Since before hurricane season started, FEMA personnel have been actively engaged with state and local officials in coastal states to ensure they have the support and resources necessary to prepare for and respond to a tropical storm or hurricane. This season has been particularly taxing for emergency management professionals who have to weigh the potential effects of the BP oil spill on response capabilities and recovery scenarios. I haven’t seen so many people affected by a “spill” since JR was paper-trained.

“FEMA continues to work across the administration and with our state and local partners to ensure they’re ready should a hurricane make landfall,” said FEMA Administrator Craig Fugate. “But we can only be as prepared as the public, so it’s important that families and businesses take steps now to be ready.”

Hurricanes are unique emergencies in that they are predictable. So there is no excuse for failing to prepare to respond with decisive action. Although you can’t control when a hurricane or other emergency may happen, it’s imperative that you take personal responsibility to make sure you are ready.  In the coming weeks, we’ll look at the various ways you can prepare for and recover after tropical storms and hurricanes, including:

But first, let’s examine the nature and history of hurricanes so we know what to prepare for. A hurricane is a type of tropical cyclone, which is a generic term for a low pressure system that generally forms in the tropics. According to the National Hurricane Center, the ingredients for a hurricane include:

  1. A pre-existing weather disturbance
  2. Warm tropical oceans
  3. Moisture (Not canine-derived)
  4. Relatively light winds aloft

If the right conditions persist long enough, they can combine to produce the violent winds, incredible waves, torrential rains, and floods we associate with this phenomenon. Each year, approximately 11 tropical storms develop over the Atlantic Ocean, Caribbean Sea, and Gulf of Mexico. Many of these remain over the ocean and never impact the U.S. coastline. An average six of these storms become hurricanes each year.

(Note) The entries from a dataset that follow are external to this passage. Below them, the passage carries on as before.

/-- A sample command reads the coefficients behind LOADED, and TFINE behind TFV (R202, R203). -/
theorem SameVisible.sampleCommand {n r : Bool} {body : State → Option State} {s s' : State} (h : SameVisible s s')
    (hbody : s'.x = s.x → (n = true → s'.tfine = s.tfine) → Option.Rel SameVisible (body s) (body s')) :
    SameVisible (Machine.sampleCommand n r body s) (Machine.sampleCommand n r body s') := by
  obtain ⟨hparams, hstatus, -, -, -, hcoef, htfine, -⟩ := id h
  refine sampleCommand_rel (by rw [hstatus]) (by rw [hstatus]) (SameVisible.raiseFault h)
    (fun _ => SameVisible.reportError h _) fun hloaded htfv => hbody ?_ fun hn => (htfine (htfv hn)).symm
  funext r
  rw [State.x, State.x, hcoef hloaded, hparams]

/-- A command keeps two states visibly the same. -/
theorem exec_sameVisible (i : Instr) {s s' : State} (h : SameVisible s s') :
    ∃ t t', exec i s = .next t ∧ exec i s' = .next t' ∧ SameVisible t t' := by
  obtain ⟨hparams, -, -, hsample, -⟩ := id h
  have hraw : rawSample s'.samplePort = rawSample s.samplePort := by rw [hsample]
  cases i with
  | nop => exact ⟨_, _, rfl, rfl, h⟩
  | clrerr => exact ⟨_, _, rfl, rfl, SameVisible.withErrCleared h⟩
  | unload => exact ⟨_, _, rfl, rfl, SameVisible.invalidateCoef h⟩
  | load tperr hxerr h1err =>
    obtain ⟨rfl, -⟩ | ⟨rfl, hhum, -⟩ | ⟨rfl, rfl, rfl, -⟩ := execLoad_cases tperr hxerr h1err s
    · exact ⟨_, _, rfl, rfl, SameVisible.reportError (SameVisible.invalidateCoef h) _⟩
    · exact ⟨_, _, execLoad_of_humidityErr hhum s, execLoad_of_humidityErr hhum s',
        SameVisible.reportError (SameVisible.invalidateCoef h) _⟩
    · exact ⟨_, _, rfl, rfl, SameVisible.loadAll h⟩
  | compt rderr =>
    exact ⟨_, _, rfl, rfl, SameVisible.sampleCommand h fun hx _ =>
      comptBody_rel hparams.symm hx (by rw [hraw]) fun _ _ => SameVisible.writeTemperature h _ _⟩
  | compp rderr =>
    exact ⟨_, _, rfl, rfl, SameVisible.sampleCommand h fun hx htfine =>
      comppBody_rel hparams.symm hx (by rw [hraw]) (htfine rfl) fun _ _ => SameVisible.writePressure h _ _⟩
  | comph rderr =>
    exact ⟨_, _, rfl, rfl, SameVisible.sampleCommand h fun hx htfine =>
      comphBody_rel hparams.symm hx (by rw [hraw]) (htfine rfl) fun _ => SameVisible.writeHumidity h _⟩
  | conv rderr =>
    exact ⟨_, _, rfl, rfl, SameVisible.sampleCommand h fun hx _ =>
      convBody_rel hparams.symm hx hraw fun _ _ _ _ _ => SameVisible.writeHumidity
        (SameVisible.writePressure (SameVisible.writeTemperature h _ _) _ _) _⟩

/-- The same ports have a value, and the same one (R24, R28). -/
theorem readPort_sameVisible {s s' : State} (h : SameVisible s s') (p : ReadPort) :
    s'.hasValue p = s.hasValue p ∧ (s.hasValue p = true → s'.portValue p = s.portValue p) := by
  obtain ⟨hparams, hstatus, -, -, -, hcoef, htfine, htOut, hpOut, hhOut⟩ := h
  cases p with
  | status => exact ⟨rfl, fun _ => by rw [State.portValue, State.portValue, hstatus]⟩
  | coef r =>
    refine ⟨congrArg Status.loaded hstatus.symm, fun hv => ?_⟩
    rw [State.portValue, State.portValue, State.x, State.x, hcoef hv, hparams]
  | out r =>
    refine ⟨congrArg (Status.outValid · r) hstatus.symm, fun hv => ?_⟩
    rw [State.portValue, State.portValue]
    cases r with
    | tfine => rw [State.outValue, State.outValue, htfine hv]
    | tOut => rw [State.outValue, State.outValue, htOut hv]
    | pOut => rw [State.outValue, State.outValue, hpOut hv]
    | hOut => rw [State.outValue, State.outValue, hhOut hv]

/-- The observation of R241 shows values alone. -/
theorem observe_sameVisible {s s' : State} (h : SameVisible s s') : observe s = observe s' := by
  have hports : s'.hasValue = s.hasValue := funext fun p => (readPort_sameVisible h p).1
  rw [observe, observe, hports]
  refine List.map_congr_left fun p hp => ?_
  rw [(readPort_sameVisible h p).2 (List.mem_filter.1 hp).2]

/-- A host read returns in both states, or stops both runs with the same fault. -/
theorem runRead_sameVisible {s s' : State} (h : SameVisible s s') (p : ReadPort) :
    (runRead p s = .next s ∧ runRead p s' = .next s') ∨
      (runRead p s = .fault (.noValueRead p) ∧ runRead p s' = .fault (.noValueRead p)) := by
  obtain ⟨hport, -⟩ := readPort_sameVisible h p
  cases hv : s.hasValue p with
  | true => exact .inl (by simp [runRead, readPort, hv, hport])
  | false => exact .inr (by simp [runRead, readPort, hv, hport])

/-- A host action ends both runs with the same fault, or goes on in states that are visibly the same. -/
theorem hostAct_sameVisible (a : HostAction) {s s' : State} (h : SameVisible s s') :
    (∃ t t', hostAct a s = .next t ∧ hostAct a s' = .next t' ∧ SameVisible t t') ∨
      ∃ f, hostAct a s = .fault f ∧ hostAct a s' = .fault f := by
  cases a with
  | coefImage img => exact .inl ⟨_, _, rfl, rfl, SameVisible.withCoefPort h img⟩
  | sampleImage img => exact .inl ⟨_, _, rfl, rfl, SameVisible.withSamplePort h img⟩
  | command w =>
    cases hw : decode w with
    | illegal why =>
      exact .inl ⟨_, _, runWord_of_illegal hw s, runWord_of_illegal hw s', SameVisible.raiseFault h .illegal⟩
    | command i =>
      obtain ⟨t, t', ht, ht', hsame⟩ := exec_sameVisible i h
      exact .inl ⟨t, t', (runWord_of_decode hw s).trans ht, (runWord_of_decode hw s').trans ht', hsame⟩
  | read p =>
    obtain ⟨hnext, hnext'⟩ | ⟨hstop, hstop'⟩ := runRead_sameVisible h p
    · exact .inl ⟨s, s', hnext, hnext', h⟩
    · exact .inr ⟨_, hstop, hstop'⟩
  | reset => exact .inl ⟨_, _, rfl, rfl, SameVisible.resetInput h⟩

/-- So does a step. -/
theorem step_sameVisible {s s' : State} (h : SameVisible s s') :
    (∃ t t', step s = .next t ∧ step s' = .next t' ∧ SameVisible t t') ∨
      ∃ f, step s = .fault f ∧ step s' = .fault f := by
  obtain ⟨-, -, -, -, hhost, -⟩ := id h
  cases hacts : s.host with
  | nil => exact .inl ⟨s, s', step_nil hacts, step_nil (hhost.symm.trans hacts), h⟩
  | cons a rest =>
    rw [step_cons hacts, step_cons (hhost.symm.trans hacts)]
    exact hostAct_sameVisible a (SameVisible.withHost h rest)

/-- Settles O49: the observations are equal, and the outcomes of a step go together. -/
theorem hiddenContentsAreNeverObservable : Obligations.HiddenContentsAreNeverObservable := by
  intro s s' h
  refine ⟨observe_sameVisible h, fun t ht => ?_, fun f hf => ?_⟩
  · obtain ⟨u, t', hu, ht', hsame⟩ | ⟨f, hf, -⟩ := step_sameVisible h
    · cases hu.symm.trans ht
      exact ⟨t', ht', hsame⟩
    · cases hf.symm.trans ht
  · obtain ⟨u, t', hu, -⟩ | ⟨g, hg, hg'⟩ := step_sameVisible h
    · cases hu.symm.trans hf
    · cases hg.symm.trans hf
      exact hg'

end Sys2Proof.Machine
end

section
/-! The coefficient decoder and the bit-unpacker (41_loader_unpacker.md R101 to R109, R112 to R114) in the claims' words,
and O7, O9, O10 and O11 from them. -/

namespace Sys2Proof.Machine

open Sys2Proof.Claims

/-! ### The values of the registers -/

/-- An unsigned primary field is its word (R102). -/
theorem field16_u16_memRead {n : Nat} (img : BitVec n) (o : Nat) :
    field16 (memRead img o 2) .u16 = leWord img o := by
  rw [memRead_two, field16, leWord]

/-- A signed primary field is its word in two's complement (R102). -/
theorem field16_s16_memRead {n : Nat} (img : BitVec n) (o : Nat) :
    field16 (memRead img o 2) .s16 = signed16 (leWord img o) := by
  rw [memRead_two, field16, sext_16, signed16, leWord]

/-- H6 is a byte in two's complement (R108). -/
theorem sext_8_memRead {n : Nat} (img : BitVec n) (o : Nat) :
    sext 8 (memRead img o 1) = signed8 (imageByte img o) := by
  rw [memRead_one, sext_8, signed8]

/-- P1 has the kind `P1_SIGNED` gives it (R101). -/
theorem loadedValue_p1 (p : Params) (img : CoefImage) :
    loadedValue p img .p1 = if p.p1Signed then signed16 (leWord img 6) else (leWord img 6 : Int) := by
  rw [loadedValue, p1Kind]
  split
  · exact field16_s16_memRead img 6
  · exact field16_u16_memRead img 6

/-- The unpacker's formula for both values of `H45_SEXT` (R106). -/
theorem unpack12_eq (b : Bool) (hi lo : Nat) :
    unpack12 b hi lo = (if b then signed8 hi else (hi : Int)) * 16 + (lo : Int) := by
  cases b with
  | false => rfl
  | true => rw [unpack12, if_pos rfl, sext_8, if_pos rfl, signed8]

Hurricane Hit Parade (Hurricane Trivia)

The deadliest hurricane on record (prior to the practice of naming tropical storms in 1953) is reported to have slammed into Galveston, Texas in 1900, killing 8,000 people. A Category 4 hurricane, it struck the island with sustained winds of 140 miles per hour.

The costliest hurricane on record, as most of Florida will remember, was Hurricane Andrew, which struck in 1992 and cost an estimated $26.5 billion. I don’t know about you. But I have a hard time wrapping my mind around this much money. Suffice to say it’s a whole lot of rawhide treats…at least several bags.

The most intense hurricane to strike the U.S. hit the Florida Keys on Labor Day weekend in 1935. The Labor Day Hurricane sustained winds are estimated to have reached almost 200 miles per hour. Although it hit a tiny, low-populated area, 390 died in the event.

The busiest month in the U.S. for major hurricane hits is September, with an average 36 of 64 annual such storms. August is the second busiest month, with an average of 15 out of 64 annual strikes.

When a disaster strikes, prior planning and clear decisive action can help save lives. For the latest emergency management training for facility/building managers, contact RJWestmore, Inc. Check back next week, when we will continue our series about hurricane safety and preparation. In the meantime, BE SAFE.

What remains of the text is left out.